Please quote exactly the lines below from the line containing "The state after" to the line containing "mstatus := (c.mstatus", both lines included, and nothing else.
+ + + +
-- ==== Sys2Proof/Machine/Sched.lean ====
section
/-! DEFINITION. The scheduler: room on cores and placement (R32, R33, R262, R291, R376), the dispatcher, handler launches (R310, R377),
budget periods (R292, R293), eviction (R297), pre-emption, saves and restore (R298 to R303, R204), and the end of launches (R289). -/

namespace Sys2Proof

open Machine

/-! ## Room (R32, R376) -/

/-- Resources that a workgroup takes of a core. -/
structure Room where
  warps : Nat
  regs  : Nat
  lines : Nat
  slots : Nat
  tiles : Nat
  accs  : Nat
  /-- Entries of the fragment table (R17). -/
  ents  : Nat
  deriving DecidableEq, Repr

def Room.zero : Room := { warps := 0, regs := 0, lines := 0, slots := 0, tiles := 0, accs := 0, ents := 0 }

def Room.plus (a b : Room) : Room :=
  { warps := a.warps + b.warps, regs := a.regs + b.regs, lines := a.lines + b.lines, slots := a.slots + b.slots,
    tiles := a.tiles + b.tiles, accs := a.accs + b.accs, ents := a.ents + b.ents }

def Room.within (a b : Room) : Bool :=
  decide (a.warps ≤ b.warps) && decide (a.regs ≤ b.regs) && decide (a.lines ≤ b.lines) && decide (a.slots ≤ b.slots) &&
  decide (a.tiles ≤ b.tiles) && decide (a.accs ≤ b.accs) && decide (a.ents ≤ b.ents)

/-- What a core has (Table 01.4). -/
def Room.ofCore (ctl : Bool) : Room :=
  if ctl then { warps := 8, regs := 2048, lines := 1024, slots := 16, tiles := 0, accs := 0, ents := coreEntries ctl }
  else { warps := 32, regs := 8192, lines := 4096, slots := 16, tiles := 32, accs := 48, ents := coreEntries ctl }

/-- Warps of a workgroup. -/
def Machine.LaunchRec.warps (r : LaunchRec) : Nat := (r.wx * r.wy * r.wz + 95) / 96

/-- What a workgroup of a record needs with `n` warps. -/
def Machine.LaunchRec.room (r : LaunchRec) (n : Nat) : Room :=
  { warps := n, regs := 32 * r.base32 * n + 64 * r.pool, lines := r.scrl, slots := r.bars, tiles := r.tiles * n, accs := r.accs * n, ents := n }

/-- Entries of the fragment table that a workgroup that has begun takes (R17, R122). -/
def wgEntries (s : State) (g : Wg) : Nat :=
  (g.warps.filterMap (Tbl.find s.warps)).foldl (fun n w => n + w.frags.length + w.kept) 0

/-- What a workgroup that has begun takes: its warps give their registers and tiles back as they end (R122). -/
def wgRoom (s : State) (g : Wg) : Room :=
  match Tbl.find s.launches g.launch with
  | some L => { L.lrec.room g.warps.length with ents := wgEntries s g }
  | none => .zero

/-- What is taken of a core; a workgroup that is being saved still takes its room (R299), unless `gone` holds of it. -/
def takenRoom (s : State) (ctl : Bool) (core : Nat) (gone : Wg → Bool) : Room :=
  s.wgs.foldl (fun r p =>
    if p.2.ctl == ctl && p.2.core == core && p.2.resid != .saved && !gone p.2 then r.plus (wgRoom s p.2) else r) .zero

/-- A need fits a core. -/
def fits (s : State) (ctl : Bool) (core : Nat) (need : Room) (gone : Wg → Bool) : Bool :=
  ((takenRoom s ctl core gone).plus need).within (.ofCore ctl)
+ + + +
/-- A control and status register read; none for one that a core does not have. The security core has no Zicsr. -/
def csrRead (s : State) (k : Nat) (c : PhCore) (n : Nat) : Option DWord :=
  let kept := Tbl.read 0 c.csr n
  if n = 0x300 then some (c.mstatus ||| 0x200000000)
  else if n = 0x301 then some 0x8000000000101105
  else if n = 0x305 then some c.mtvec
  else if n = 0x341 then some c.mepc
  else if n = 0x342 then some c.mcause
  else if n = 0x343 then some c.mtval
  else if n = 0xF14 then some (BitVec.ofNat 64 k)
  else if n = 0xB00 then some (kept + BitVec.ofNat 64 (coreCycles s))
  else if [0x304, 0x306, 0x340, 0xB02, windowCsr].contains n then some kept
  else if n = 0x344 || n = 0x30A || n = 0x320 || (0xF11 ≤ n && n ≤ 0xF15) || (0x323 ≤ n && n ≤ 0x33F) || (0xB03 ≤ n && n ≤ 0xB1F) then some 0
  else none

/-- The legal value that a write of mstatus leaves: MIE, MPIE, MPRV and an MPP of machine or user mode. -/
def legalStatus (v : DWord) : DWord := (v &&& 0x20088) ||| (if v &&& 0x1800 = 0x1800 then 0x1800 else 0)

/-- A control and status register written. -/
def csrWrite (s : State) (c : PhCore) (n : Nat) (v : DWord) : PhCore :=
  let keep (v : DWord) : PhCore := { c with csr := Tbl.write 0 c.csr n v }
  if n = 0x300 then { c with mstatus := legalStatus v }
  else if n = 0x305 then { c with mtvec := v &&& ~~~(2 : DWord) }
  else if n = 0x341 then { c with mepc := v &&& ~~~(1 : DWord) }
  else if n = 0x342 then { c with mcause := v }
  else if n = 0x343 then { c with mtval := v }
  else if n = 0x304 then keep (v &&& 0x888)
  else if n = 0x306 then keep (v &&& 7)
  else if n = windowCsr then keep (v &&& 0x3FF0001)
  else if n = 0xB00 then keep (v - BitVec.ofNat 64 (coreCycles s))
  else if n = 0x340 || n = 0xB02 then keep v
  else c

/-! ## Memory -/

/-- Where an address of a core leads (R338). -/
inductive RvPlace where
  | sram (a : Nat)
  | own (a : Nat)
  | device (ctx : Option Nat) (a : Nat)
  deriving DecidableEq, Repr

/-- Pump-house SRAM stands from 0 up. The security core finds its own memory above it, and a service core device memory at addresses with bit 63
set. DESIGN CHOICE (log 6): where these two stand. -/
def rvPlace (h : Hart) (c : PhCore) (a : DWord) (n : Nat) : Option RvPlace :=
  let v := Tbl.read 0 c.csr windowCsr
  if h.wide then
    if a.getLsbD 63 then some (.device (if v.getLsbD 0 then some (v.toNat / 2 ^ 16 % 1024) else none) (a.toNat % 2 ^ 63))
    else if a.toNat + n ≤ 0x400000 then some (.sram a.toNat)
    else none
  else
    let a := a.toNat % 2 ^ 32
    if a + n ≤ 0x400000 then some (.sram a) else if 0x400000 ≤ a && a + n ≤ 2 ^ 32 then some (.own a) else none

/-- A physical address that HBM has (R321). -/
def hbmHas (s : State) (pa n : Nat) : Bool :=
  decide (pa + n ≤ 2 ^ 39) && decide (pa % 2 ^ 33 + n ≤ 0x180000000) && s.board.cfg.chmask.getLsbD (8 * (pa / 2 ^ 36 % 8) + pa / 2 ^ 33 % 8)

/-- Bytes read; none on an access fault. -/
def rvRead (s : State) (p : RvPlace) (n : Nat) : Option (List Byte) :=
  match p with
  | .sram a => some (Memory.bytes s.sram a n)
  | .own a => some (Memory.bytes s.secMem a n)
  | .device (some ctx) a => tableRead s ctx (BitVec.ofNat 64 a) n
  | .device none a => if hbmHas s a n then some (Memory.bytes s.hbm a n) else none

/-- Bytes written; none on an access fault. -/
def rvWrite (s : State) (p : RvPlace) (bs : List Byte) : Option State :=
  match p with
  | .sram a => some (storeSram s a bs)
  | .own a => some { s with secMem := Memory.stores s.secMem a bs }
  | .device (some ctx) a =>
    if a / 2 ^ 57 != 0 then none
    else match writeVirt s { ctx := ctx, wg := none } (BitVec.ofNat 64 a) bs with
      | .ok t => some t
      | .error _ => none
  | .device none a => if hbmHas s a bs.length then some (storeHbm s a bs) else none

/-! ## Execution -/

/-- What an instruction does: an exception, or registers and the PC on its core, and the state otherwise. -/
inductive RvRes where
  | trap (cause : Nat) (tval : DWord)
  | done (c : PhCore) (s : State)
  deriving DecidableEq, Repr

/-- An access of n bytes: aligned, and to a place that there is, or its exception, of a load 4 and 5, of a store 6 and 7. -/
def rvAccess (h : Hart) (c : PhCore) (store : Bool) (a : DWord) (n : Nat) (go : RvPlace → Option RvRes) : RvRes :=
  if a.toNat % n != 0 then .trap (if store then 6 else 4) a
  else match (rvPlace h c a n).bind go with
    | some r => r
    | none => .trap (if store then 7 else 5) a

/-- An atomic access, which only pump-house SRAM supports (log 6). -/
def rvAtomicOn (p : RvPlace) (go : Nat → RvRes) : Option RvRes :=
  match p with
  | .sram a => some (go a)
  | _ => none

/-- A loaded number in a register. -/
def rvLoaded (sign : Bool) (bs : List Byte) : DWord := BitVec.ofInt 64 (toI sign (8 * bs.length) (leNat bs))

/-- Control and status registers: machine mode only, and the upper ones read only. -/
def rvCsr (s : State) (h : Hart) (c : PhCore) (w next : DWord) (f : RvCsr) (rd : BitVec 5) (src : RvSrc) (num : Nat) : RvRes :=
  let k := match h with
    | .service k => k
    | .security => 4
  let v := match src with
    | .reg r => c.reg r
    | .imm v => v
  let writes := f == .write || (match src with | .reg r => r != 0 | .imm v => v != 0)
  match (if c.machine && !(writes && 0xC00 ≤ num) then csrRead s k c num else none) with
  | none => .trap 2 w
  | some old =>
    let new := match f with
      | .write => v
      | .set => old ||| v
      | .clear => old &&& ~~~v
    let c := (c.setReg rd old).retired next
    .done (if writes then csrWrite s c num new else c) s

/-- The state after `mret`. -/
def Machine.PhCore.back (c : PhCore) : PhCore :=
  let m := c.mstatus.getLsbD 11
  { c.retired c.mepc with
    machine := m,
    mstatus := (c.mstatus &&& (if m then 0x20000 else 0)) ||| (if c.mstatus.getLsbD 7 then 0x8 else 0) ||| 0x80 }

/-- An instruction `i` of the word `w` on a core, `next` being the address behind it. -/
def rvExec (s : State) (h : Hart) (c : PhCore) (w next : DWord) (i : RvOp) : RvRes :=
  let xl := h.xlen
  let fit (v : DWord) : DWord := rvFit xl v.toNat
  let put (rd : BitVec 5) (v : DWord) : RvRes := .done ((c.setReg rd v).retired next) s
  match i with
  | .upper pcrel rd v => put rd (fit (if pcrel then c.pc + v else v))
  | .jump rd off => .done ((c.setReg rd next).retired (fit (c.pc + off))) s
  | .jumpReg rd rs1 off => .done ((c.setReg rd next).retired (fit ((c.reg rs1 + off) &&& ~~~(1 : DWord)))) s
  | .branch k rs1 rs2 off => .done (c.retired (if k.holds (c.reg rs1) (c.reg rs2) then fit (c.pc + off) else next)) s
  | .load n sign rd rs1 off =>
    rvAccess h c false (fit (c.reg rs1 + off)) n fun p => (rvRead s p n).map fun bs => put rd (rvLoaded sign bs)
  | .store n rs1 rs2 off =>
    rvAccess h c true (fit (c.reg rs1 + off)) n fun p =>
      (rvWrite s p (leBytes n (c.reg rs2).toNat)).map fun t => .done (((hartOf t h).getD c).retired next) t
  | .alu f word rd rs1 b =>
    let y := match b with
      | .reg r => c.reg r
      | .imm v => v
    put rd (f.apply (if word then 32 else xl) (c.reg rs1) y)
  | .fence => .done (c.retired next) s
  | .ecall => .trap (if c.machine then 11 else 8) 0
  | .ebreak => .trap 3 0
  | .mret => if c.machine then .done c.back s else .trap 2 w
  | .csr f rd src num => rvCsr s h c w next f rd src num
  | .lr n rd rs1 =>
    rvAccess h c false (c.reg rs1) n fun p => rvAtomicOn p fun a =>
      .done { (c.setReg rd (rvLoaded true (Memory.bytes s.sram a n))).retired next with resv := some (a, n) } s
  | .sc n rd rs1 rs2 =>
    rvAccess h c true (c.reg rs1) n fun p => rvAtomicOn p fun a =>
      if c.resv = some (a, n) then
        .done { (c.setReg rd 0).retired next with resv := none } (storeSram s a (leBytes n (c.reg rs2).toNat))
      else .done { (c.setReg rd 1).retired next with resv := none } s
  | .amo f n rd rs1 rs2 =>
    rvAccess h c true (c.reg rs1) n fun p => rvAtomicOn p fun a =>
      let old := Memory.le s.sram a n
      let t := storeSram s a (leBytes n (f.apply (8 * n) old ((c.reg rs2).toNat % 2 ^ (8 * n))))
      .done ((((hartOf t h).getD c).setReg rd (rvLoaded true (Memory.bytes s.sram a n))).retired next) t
+ + + +
[TASK RESULT]
/-- The state after `mret`. -/
def Machine.PhCore.back (c : PhCore) : PhCore :=
  let m := c.mstatus.getLsbD 11
  { c.retired c.mepc with
    machine := m,
    mstatus := (c.mstatus &&& (if m then 0x20000 else 0)) ||| (if c.mstatus.getLsbD 7 then 0x8 else 0) ||| 0x80 }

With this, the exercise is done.